[Records supplied — start]

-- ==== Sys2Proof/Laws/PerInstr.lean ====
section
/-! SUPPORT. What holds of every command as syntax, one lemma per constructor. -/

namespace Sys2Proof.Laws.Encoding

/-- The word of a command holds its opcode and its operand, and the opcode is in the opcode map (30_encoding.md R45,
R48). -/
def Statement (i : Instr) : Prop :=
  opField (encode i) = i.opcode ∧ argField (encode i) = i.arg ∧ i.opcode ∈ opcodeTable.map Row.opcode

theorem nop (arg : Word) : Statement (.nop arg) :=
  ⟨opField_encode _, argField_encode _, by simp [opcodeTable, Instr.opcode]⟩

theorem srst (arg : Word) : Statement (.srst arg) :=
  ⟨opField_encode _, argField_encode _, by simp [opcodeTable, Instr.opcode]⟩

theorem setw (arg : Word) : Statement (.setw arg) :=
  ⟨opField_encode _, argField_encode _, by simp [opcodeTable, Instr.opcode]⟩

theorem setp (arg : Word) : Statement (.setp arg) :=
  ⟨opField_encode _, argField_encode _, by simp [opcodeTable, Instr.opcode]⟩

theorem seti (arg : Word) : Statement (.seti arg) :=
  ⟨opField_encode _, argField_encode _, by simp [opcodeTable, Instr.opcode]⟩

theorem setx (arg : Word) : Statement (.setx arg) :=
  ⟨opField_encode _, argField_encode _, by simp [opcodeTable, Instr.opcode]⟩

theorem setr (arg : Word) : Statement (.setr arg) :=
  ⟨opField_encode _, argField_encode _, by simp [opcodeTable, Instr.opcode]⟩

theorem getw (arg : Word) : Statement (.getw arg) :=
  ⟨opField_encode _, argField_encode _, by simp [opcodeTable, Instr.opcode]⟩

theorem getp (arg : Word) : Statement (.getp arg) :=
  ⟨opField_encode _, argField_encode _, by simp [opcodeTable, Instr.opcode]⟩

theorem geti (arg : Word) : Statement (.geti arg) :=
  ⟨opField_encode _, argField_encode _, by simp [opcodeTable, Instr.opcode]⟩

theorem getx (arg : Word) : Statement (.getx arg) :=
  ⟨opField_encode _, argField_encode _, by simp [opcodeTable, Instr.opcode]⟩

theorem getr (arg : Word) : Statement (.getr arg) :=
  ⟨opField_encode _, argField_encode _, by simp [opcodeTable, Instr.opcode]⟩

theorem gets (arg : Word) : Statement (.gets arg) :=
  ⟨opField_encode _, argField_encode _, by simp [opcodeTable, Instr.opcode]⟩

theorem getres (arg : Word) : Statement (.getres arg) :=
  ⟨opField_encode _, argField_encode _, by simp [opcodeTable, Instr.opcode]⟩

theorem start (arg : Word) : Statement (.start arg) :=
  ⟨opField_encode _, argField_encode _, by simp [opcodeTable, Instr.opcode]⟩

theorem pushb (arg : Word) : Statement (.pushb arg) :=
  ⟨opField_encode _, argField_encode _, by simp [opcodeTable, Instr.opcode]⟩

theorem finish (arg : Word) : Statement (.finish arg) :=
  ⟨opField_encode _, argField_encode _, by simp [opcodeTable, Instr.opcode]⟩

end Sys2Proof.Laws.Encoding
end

[Records supplied — finish]
[Records supplied — start]

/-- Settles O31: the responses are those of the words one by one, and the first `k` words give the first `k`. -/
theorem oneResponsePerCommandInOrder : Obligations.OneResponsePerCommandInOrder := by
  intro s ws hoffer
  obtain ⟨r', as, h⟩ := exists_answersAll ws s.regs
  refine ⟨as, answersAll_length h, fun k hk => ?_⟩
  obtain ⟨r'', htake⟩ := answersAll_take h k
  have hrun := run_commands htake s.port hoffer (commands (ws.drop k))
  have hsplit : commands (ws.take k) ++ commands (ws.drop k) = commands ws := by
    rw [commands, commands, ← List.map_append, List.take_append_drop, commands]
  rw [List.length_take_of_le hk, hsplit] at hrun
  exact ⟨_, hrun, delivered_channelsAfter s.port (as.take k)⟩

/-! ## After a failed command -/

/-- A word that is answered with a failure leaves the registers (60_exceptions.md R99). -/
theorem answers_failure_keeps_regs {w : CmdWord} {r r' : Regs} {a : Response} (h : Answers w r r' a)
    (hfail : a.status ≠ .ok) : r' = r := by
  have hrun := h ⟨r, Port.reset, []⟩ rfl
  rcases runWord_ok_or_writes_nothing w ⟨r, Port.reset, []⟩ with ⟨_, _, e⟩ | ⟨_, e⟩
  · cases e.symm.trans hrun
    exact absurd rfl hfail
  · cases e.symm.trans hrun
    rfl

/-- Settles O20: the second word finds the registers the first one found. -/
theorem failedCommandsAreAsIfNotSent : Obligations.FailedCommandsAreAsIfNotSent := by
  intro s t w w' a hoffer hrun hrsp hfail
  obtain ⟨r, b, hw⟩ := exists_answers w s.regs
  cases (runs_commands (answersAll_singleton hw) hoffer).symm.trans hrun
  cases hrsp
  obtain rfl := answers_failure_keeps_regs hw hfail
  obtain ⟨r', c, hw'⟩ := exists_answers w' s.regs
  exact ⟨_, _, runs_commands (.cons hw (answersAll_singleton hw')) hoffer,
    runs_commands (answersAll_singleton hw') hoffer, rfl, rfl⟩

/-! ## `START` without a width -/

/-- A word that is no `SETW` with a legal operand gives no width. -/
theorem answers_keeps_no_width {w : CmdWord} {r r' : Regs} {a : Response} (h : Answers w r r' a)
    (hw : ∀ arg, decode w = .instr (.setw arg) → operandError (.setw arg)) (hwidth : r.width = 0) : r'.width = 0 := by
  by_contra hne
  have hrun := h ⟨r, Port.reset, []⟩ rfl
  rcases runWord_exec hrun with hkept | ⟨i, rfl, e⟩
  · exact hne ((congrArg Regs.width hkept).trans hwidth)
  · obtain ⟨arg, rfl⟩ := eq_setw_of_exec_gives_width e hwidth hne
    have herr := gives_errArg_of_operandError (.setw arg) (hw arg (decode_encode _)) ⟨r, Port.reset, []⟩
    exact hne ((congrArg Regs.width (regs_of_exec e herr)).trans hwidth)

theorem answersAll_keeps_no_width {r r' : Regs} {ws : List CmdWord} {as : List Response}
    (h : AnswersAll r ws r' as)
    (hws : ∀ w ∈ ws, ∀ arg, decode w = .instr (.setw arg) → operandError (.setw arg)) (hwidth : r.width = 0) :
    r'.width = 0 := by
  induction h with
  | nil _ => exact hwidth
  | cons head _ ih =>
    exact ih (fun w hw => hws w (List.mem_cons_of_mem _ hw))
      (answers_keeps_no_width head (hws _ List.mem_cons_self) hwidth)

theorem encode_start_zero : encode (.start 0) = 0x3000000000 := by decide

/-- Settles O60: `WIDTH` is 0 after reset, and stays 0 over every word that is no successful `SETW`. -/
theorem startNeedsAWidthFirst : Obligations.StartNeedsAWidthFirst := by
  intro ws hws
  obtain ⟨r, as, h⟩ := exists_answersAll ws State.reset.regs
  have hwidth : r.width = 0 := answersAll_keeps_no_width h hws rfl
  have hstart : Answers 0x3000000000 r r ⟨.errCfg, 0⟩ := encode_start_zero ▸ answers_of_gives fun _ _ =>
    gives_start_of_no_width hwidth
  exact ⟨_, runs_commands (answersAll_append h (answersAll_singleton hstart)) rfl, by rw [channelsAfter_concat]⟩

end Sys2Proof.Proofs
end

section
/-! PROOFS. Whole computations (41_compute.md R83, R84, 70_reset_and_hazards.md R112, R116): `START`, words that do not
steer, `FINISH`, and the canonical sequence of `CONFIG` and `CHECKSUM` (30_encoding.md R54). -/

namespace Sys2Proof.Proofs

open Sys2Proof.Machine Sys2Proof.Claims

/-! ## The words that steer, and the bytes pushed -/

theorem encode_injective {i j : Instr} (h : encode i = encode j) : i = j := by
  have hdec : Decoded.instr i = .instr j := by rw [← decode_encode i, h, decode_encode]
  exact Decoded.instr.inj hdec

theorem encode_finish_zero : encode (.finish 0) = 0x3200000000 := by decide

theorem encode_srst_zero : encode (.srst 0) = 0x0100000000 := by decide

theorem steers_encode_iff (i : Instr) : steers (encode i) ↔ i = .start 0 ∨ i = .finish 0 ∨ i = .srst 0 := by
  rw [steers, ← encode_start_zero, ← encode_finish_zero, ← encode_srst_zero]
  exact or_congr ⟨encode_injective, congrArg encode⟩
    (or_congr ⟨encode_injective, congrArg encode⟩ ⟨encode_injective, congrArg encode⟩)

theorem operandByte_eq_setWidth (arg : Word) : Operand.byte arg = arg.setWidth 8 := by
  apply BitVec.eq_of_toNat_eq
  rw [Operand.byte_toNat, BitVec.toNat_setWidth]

[Records supplied — finish]
[Records supplied — start]

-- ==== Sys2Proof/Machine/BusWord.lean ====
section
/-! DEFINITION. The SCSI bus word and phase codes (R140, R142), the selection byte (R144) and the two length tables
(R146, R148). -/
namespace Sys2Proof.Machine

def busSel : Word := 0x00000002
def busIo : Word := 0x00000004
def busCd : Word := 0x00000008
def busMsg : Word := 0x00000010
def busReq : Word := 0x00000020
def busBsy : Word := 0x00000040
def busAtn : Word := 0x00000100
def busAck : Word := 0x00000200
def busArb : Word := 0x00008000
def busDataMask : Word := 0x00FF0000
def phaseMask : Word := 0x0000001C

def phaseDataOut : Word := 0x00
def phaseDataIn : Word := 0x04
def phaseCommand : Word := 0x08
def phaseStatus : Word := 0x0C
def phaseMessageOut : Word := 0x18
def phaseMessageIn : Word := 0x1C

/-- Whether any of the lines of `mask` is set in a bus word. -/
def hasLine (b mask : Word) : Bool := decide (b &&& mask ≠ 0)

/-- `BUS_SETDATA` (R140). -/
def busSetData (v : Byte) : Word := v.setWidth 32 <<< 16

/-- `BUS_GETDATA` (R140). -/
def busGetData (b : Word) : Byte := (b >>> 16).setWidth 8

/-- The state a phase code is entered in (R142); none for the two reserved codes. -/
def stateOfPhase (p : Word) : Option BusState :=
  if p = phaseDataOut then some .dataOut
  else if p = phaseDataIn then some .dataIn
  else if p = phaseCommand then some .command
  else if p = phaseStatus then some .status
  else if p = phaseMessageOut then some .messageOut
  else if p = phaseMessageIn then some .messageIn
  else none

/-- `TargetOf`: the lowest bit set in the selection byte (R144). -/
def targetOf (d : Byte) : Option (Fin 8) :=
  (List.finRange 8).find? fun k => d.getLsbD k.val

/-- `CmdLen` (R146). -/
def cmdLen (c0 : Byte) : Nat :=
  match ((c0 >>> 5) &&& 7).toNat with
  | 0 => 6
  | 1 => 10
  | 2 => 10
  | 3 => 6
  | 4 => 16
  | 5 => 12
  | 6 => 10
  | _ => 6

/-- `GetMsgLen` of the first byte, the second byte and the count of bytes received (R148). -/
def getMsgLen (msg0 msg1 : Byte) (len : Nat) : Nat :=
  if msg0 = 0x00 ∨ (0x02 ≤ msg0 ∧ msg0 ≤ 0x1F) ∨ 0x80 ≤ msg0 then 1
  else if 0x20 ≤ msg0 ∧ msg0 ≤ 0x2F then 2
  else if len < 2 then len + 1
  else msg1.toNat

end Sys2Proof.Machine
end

[Records supplied — finish]

▸ **The task**: Every line that contains the string "head" should be copied from the records.

▸ **Exercise solution**:
  | cons head _ ih =>
      (answers_keeps_no_width head (hws _ List.mem_cons_self) hwidth)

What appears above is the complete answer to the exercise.